Another reason that can prevent the devices from connecting to the server is the DHCP lease time. In this case, if a device is idle for an extended amount of time, the network will un-assign the IP address from the device causing it to become unreachable. This configuration is common in networks in order to ensure IPs are available for active devices.
DHCP is an extremely common configuration for networks in which a large number of devices are usually connected to. When configured, it drops devices that are not in use, to make room for the devices that are in use, being a very popular optimization strategy for enterprise networks.
Once the DHCP lease expires, any devices that are not in use will lose valid internet connection and will not be able to be reached by the MDM server. One way to verify if the DHCP lease time is interrupting the connection between the MDM Solution and the device is to send a command to the device and check the last update you receive from the MDM (Update Info).

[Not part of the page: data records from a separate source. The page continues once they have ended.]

/-- Whether an inbound target is in use (R472, R487): a replica volume of it has a point begun on a connection (DEDUCED, log entry 45). -/
def State.tgtInUse (s : State) (t : Nat) : Bool :=
  ((s.cfg.img.map (·.vols)).getD []).any fun v => v.replTarget == t && s.isReplica v
    && ((tabGet (v.vol % 2 ^ 12) s.rpl.replicas).any fun r => r.begun.isSome)

/-- The RPL registers. -/
def rplReg (off : Nat) : Option Reg := match off with
  | 0x00 => roReg fun s => maskOf 16 (fun t => (s.target t).ready) + maskOf 16 s.tgtInUse * 2 ^ 16
  | 0x04 => roReg fun s => s.rpl.snaps.countP fun e => !e.2.releasing
  | 0x08 => roReg fun s => s.rpl.pages.length
  | 0x0C => rcReg (fun s => s.rpl.preserveFail.toNat) fun s => s.onRpl fun r => { r with preserveFail := 0 }
  | 0x10 => rwReg (fun s => s.rpl.tgtSel.toNat) fun v s => s.onRpl fun r => { r with tgtSel := BitVec.ofNat 4 v }
  | 0x14 => roReg fun s => s.tgtLag s.rpl.tgtSel.toNat
  | 0x18 => loReg 0xE0018 fun s => s.rpl.tx.toNat
  | 0x1C => hiReg 0xE0018 fun s => s.rpl.tx.toNat
  | 0x20 => rcReg (fun s => s.rpl.points.toNat) fun s => s.onRpl fun r => { r with points := 0 }
  | 0x24 => rcReg (fun s => s.rpl.chunkFail.toNat) fun s => s.onRpl fun r => { r with chunkFail := 0 }
  | _ => none

/-! ## ADP (R541) -/

/-- The loop and the object that ADP_LOOP_SEL names. -/
def State.selLoop (s : State) : Nat × Nat := (s.adp.selLoop.toNat, s.adp.selInst.toNat)

/-- What the selected loop keeps of the selected object. -/
def State.selInst (s : State) : LoopInst := s.loop s.selLoop.1 s.selLoop.2

/-- ADP_LOOP_STAT (R541). -/
def State.loopStat (s : State) : Nat :=
  b2n (s.frozenLoop s.selLoop.1) + b2n s.selInst.atLo * 2 + b2n s.selInst.atHi * 4
    + (if s.selLoop.1 = 3 then gcCode (s.top s.selLoop.2).mode else 0) * 8

/-- ADP_LOOP_MEAS (R541). -/
def State.loopMeas (s : State) : Nat :=
  if s.selLoop.1 = 0 then (s.adp.probeTimes.filter fun t => decide (s.since t < msTicks)).length else s.selInst.meas

/-- ADP_LOOP_ACT (R541). -/
def State.loopActuator (s : State) : Nat := match s.selLoop.1 with
  | 2 => s.adp.freq.getD s.selLoop.2 0
  | 5 => if s.rbRuns.any fun r => r.1 == s.selLoop.2 then s.rbTarget s.selLoop.2 else 0
  | _ => s.selInst.act

/-- ADP_LOOP_LAST (R541): 0 before the first action. -/
def State.loopLast (s : State) : Nat := (s.selInst.last.map fun l => l.1.toNat).getD 0

/-- The ADP registers. -/
def adpReg (off : Nat) : Option Reg := match off with
  | 0x00 => rwReg (fun s => s.adp.freeze.toNat) freezeWrite
  | 0x04 => roReg fun s => s.adp.cause.toNat
  | 0x08 => rwReg (fun s => s.adp.selLoop.toNat + s.adp.selInst.toNat * 2 ^ 16) fun v s =>
      s.onAdp fun a => { a with selLoop := BitVec.ofNat 3 v, selInst := BitVec.ofNat 13 (v / 2 ^ 16) }
  | 0x0C => roReg State.loopStat
  | 0x10 => roReg fun s => satN 32 s.loopMeas
  | 0x14 => roReg fun s => satN 32 s.loopActuator
  | 0x18 => rcReg (fun s => (tabGetD s.selLoop.1 0 s.adp.actions).toNat) fun s => s.onAdp fun a => { a with actions := tabDel a.selLoop.toNat a.actions }
  | 0x1C => rcReg (fun s => (tabGetD s.selLoop.1 0 s.adp.hits).toNat) fun s => s.onAdp fun a => { a with hits := tabDel a.selLoop.toNat a.hits }
  | 0x20 => loReg 0xF0020 State.loopLast
  | 0x24 => hiReg 0xF0020 State.loopLast
  | 0x28 => roReg fun s => s.adp.gcDemand.toNat
  | 0x2C => rcReg (fun s => (tabGetD s.selLoop.1 0 s.adp.reversals).toNat) fun s => s.onAdp fun a => { a with reversals := tabDel a.selLoop.toNat a.reversals }
  | _ => none

/-! ## MGT, EVR, MSR and UPD (R583) -/

/-- CHAIN_ORIGIN in force (R583): 0 with no image in force and in recovery mode. -/
def State.originShown (s : State) : Bool := s.flag P.chainOrigin && s.cfg.img.isSome && !s.mgt.recovery

/-- MGT_STAT (R583). -/
def State.mgtStat (s : State) : Nat :=
  b2n s.mgt.recovery + b2n s.mgt.debug * 2 + b2n s.originShown * 4 + b2n s.mgt.linkUp * 8 + b2n s.mgt.linkDn * 16 + b2n s.mgt.linkEth * 32

/-- The sensor that MGT_SENS_SEL names. -/
def State.selSens (s : State) : Sensor := s.sensor s.mgt.sensSel.toNat

/-- The MGT registers. -/
def mgtReg (off : Nat) : Option Reg :=
  if 0x34 ≤ off ∧ off ≤ 0x40 then roReg fun s => (s.mgt.tach.getD ((off - 0x34) / 4) 0).toNat
  else match off with
    | 0x00 => roReg fun s => s.part.chipId
    | 0x04 => roReg State.mgtStat
    | 0x08 => woReg fun r v s => debugWrite r v s
    | 0x10 => rwReg (fun s => s.mgt.sensSel.toNat) fun v s => s.onMgt fun m => { m with sensSel := BitVec.ofNat 6 v }
    | 0x14 => roReg fun s => ofSigned 32 s.selSens.val
    | 0x18 => rcReg (fun s => match s.selSens.minmax with
        | some (lo, hi) => ofSigned 16 lo + ofSigned 16 hi * 2 ^ 16
        | none => 0) fun s => onSensor s.mgt.sensSel.toNat (fun x => { x with minmax := none }) s
    | 0x1C => rwReg (fun s => s.selSens.warnTh.toNat) fun v s => onSensor s.mgt.sensSel.toNat (fun x => { x with warnTh := word v }) s
    | 0x20 => rwReg (fun s => s.selSens.critTh.toNat) fun v s => onSensor s.mgt.sensSel.toNat (fun x => { x with critTh := word v }) s
    | 0x24 => roReg fun s => b2n s.selSens.warn + b2n s.selSens.crit * 2 + b2n s.selSens.fault * 4
    | 0x28 => rwReg (fun s => s.mgt.latch0.toNat) fun v s => s.onMgt fun m => { m with latch0 := m.latch0 &&& ~~~(word v) }
    | 0x2C => rwReg (fun s => s.mgt.latch1.toNat) fun v s => s.onMgt fun m => { m with latch1 := m.latch1 &&& ~~~(word v) }
    | 0x30 => roReg fun s => s.mgt.duty.toNat
    | _ => none

/-- The record that EVR_SEL names (R551): one that was never raised is empty. -/
def State.selRec (s : State) : EvRec := tabGetD s.evr.selCode.toNat {} s.evr.recs

/-- The value of an extreme of the selected record. -/
def extreme (x : Option (Word × Word64)) : Nat := (x.map fun e => e.1.toNat).getD 0

/-- The timestamp of an extreme or of the last raise. -/
def extremeAt (x : Option (Word × Word64)) : Nat := (x.map fun e => e.2.toNat).getD 0

/-- The ring entry that EVR_RING_SEL names, none if it is overwritten or not there yet (R583). -/
def State.selEntry (s : State) : Option RingEntry := s.evr.ring.find? fun e => e.eseq % 2 ^ 32 == s.evr.ringSel.toNat

/-- The EVR registers. -/
def evrReg (off : Nat) : Option Reg :=
  if 0x60 ≤ off ∧ off ≤ 0x7C then roReg fun s => (s.selEntry.map fun e => wordOf e.bytes ((off - 0x60) / 4)).getD 0
  else match off with
    | 0x00 => rwReg (fun s => b2n s.evr.freeze + b2n s.evr.trigEn * 2) evrCtrl
    | 0x04 => rwReg (fun s => s.evr.trigCode.toNat) fun v s => s.onEvr fun e => { e with trigCode := BitVec.ofNat 16 v }
    | 0x08 => rwReg (fun s => s.evr.selCode.toNat + s.evr.selBin.toNat * 2 ^ 16) fun v s =>
        s.onEvr fun e => { e with selCode := BitVec.ofNat 16 v, selBin := BitVec.ofNat 5 (v / 2 ^ 16) }
    | 0x0C => roReg fun s => s.selRec.count.toNat
    | 0x10 => roReg fun s => s.selRec.supp.toNat
    | 0x14 => roReg fun s => extreme s.selRec.last
    | 0x18 => roReg fun s => extreme s.selRec.lo
    | 0x1C => roReg fun s => extreme s.selRec.hi
    | 0x20 => loReg 0x110020 fun s => extremeAt s.selRec.lo
    | 0x24 => hiReg 0x110020 fun s => extremeAt s.selRec.lo
    | 0x28 => loReg 0x110028 fun s => extremeAt s.selRec.hi
    | 0x2C => hiReg 0x110028 fun s => extremeAt s.selRec.hi
    | 0x30 => loReg 0x110030 fun s => extremeAt s.selRec.last
    | 0x34 => hiReg 0x110030 fun s => extremeAt s.selRec.last
    | 0x38 => roReg fun s => (tabGetD s.evr.selBin.toNat 0 s.selRec.bins).toNat
    | 0x3C => rwReg (fun s => let r := s.evrRate s.evr.selCode.toNat; r.1 + r.2 * 2 ^ 16) fun v s =>
        s.onEvr fun e => { e with rates := tabPut e.selCode.toNat (BitVec.ofNat 16 v, BitVec.ofNat 16 (v / 2 ^ 16)) e.rates }
    | 0x40 => woReg fun _ v s => evrClear v s
    | 0x44 => rcReg (fun s => s.evr.missed.toNat) fun s => s.onEvr fun e => { e with missed := 0 }
    | 0x48 => rcReg (fun s => s.evr.lost.toNat) fun s => s.onEvr fun e => { e with lost := 0 }
    | 0x4C => roReg fun s => (s.evr.nextSeq - 1) % 2 ^ 32
    | 0x50 => roReg fun s => (s.evr.spilled - 1) % 2 ^ 32
    | 0x54 => rwReg (fun s => s.evr.ringSel.toNat) fun v s => s.onEvr fun e => { e with ringSel := word v }
    | 0x58 => roReg fun s => (s.selEntry.map fun e => e.time.toNat / 2 ^ 32).getD 0
    | 0x80 => roReg fun s => s.bus.accessAddr.toNat
    | _ => none

/-- The words of the measurement register that MSR_SEL names. -/
def State.selMsr (s : State) : List Word := (List.range 12).map fun k => word (wordOf (s.msr.regs.getD s.msr.sel.toNat []) k)

/-- The MSR registers. -/
def msrReg (off : Nat) : Option Reg :=
  if 0x08 ≤ off ∧ off ≤ 0x30 then some { read := fun r s => ((s.busPort r).msrLatch.getD ((off - 4) / 4) 0).toNat }
  else if 0x40 ≤ off ∧ off ≤ 0x6C then woReg fun _ v s => s.onMsr fun m => { m with extData := setAt ((off - 0x40) / 4) (word v) m.extData }
  else if 0x90 ≤ off ∧ off ≤ 0xBC then roReg fun s => (s.msr.digOut.getD ((off - 0x90) / 4) 0).toNat
  else match off with
    | 0x00 => rwReg (fun s => s.msr.sel.toNat) fun v s => s.onMsr fun m => { m with sel := BitVec.ofNat 4 v }
    | 0x04 => some { read := fun _ s => (s.selMsr.headD 0).toNat, onRead := fun r s => onBusPort r (fun p => { p with msrLatch := s.selMsr }) s }
    | 0x70 => woReg fun r v s => msrGo r v s
    | 0x74 => roReg fun s => b2n s.msr.busy + b2n s.msr.jobDone * 2 + (s.msr.counts.getD s.msr.sel.toNat 0).toNat * 2 ^ 16
    | 0x80 => rwReg (fun s => s.msr.digAddr.toNat) fun v s => s.onMsr fun m => { m with digAddr := BitVec.ofNat 22 v }
    | 0x84 => rwReg (fun s => s.msr.digLen.toNat) fun v s => s.onMsr fun m => { m with digLen := BitVec.ofNat 23 v }
    | 0x88 => woReg fun _ v s => digGo v s
    | _ => none

/-- An update state's code (R583). -/
def updCode : UpdState → Nat
  | .idle => 0
  | .receiving => 1
  | .verifying => 2
  | .staged => 3
  | .actHold => 4
  | .confirming => 5

/-- The UPD registers. -/
def updReg (off : Nat) : Option Reg := match off with
  | 0x00 => roReg fun s => updCode s.upd.state + s.upd.fail.toNat * 2 ^ 4 + b2n s.upd.updating * 2 ^ 8 + s.upd.deny.toNat * 2 ^ 9
  | 0x04 => roReg fun s => s.upd.updId.toNat
  | 0x08 => roReg fun s => s.upd.stored.length % 2 ^ 14 + s.upd.blks % 2 ^ 14 * 2 ^ 16
  | 0x0C => woReg fun r v s => afterP (updCtrl r v s)
  | 0x10 => roReg fun s => s.part.revoked.toNat + s.imgField (·.keyId) % 4 * 2 ^ 4
  | 0x14 => rwReg (fun s => b2n s.upd.pend + b2n s.upd.pendSlot * 2 + s.upd.pendSeq.toNat * 2 ^ 8) fun v s =>
      s.onUpd fun u => { u with pend := bitAt v 0, pendSlot := bitAt v 1, pendSeq := BitVec.ofNat 24 (v / 2 ^ 8) }
  | 0x18 => rcReg (fun s => s.upd.resends.toNat) fun s => s.onUpd fun u => { u with resends := 0 }
  | 0x1C => rcReg (fun s => s.upd.crcErr.toNat) fun s => s.onUpd fun u => { u with crcErr := 0 }
  | 0x20 => roReg fun s => b2n s.upd.tokenSeen + b2n s.upd.mismatch * 2 + s.upd.tokCount.toNat * 2 ^ 2 + s.upd.tokSeq.toNat * 2 ^ 8
  | 0x24 => rcReg (fun s => s.upd.mismatches.toNat) fun s => s.onUpd fun u => { u with mismatches := 0 }
  | _ => none

/-! ## RST, CLK and PWR (R118) -/

/-- The RST registers. -/
def rstReg (off : Nat) : Option Reg := match off with
  | 0x00 => rwReg (fun s => s.rst.cause.toNat) fun v s => s.onRst fun r => { r with cause := r.cause &&& ~~~(BitVec.ofNat 10 v) }
  | 0x04 => roReg fun s => s.rst.level.depth + s.rst.lastTarget.toNat * 2 ^ 2
  | 0x08 => woReg fun r v s => after (softWrite r v s)
  | 0x0C => roReg fun s => s.part.fuseMap
  | 0x10 => rwReg (fun s => s.rst.countL1.toNat + s.rst.countL2.toNat * 2 ^ 8 + s.rst.countL3.toNat * 2 ^ 16) fun v s =>
      s.onRst fun r => { r with countL1 := BitVec.ofNat 8 v, countL2 := BitVec.ofNat 8 (v / 2 ^ 8), countL3 := BitVec.ofNat 8 (v / 2 ^ 16) }
  | 0x14 => woReg fun _ v s => wdogKick v s
  | 0x18 => roReg fun s => b2n s.rst.wdogFirst + s.rst.wdogLeft.toNat * 2 ^ 8
  | _ => none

A common troubleshooting step to is to restart the device. When doing that, you are basically renewing your connection with the DHCP and for this reason the device may receive and act upon all the pending commands.
However, it’s nice to have in mind that if a device holds an IP for too much time, when there’s a new device, an IP address may not be available for this specific device (because there would be no IP range available). On the other hand, if this time is too short, the device can lose its connection and will not be reachable.
With that in mind, our suggestion is to configure a subnet mask in a way that current and future devices can be accounted for. A majority of organizations use /24 (254 hosts/not), but this amount must be calculated based on the number of devices in your organization.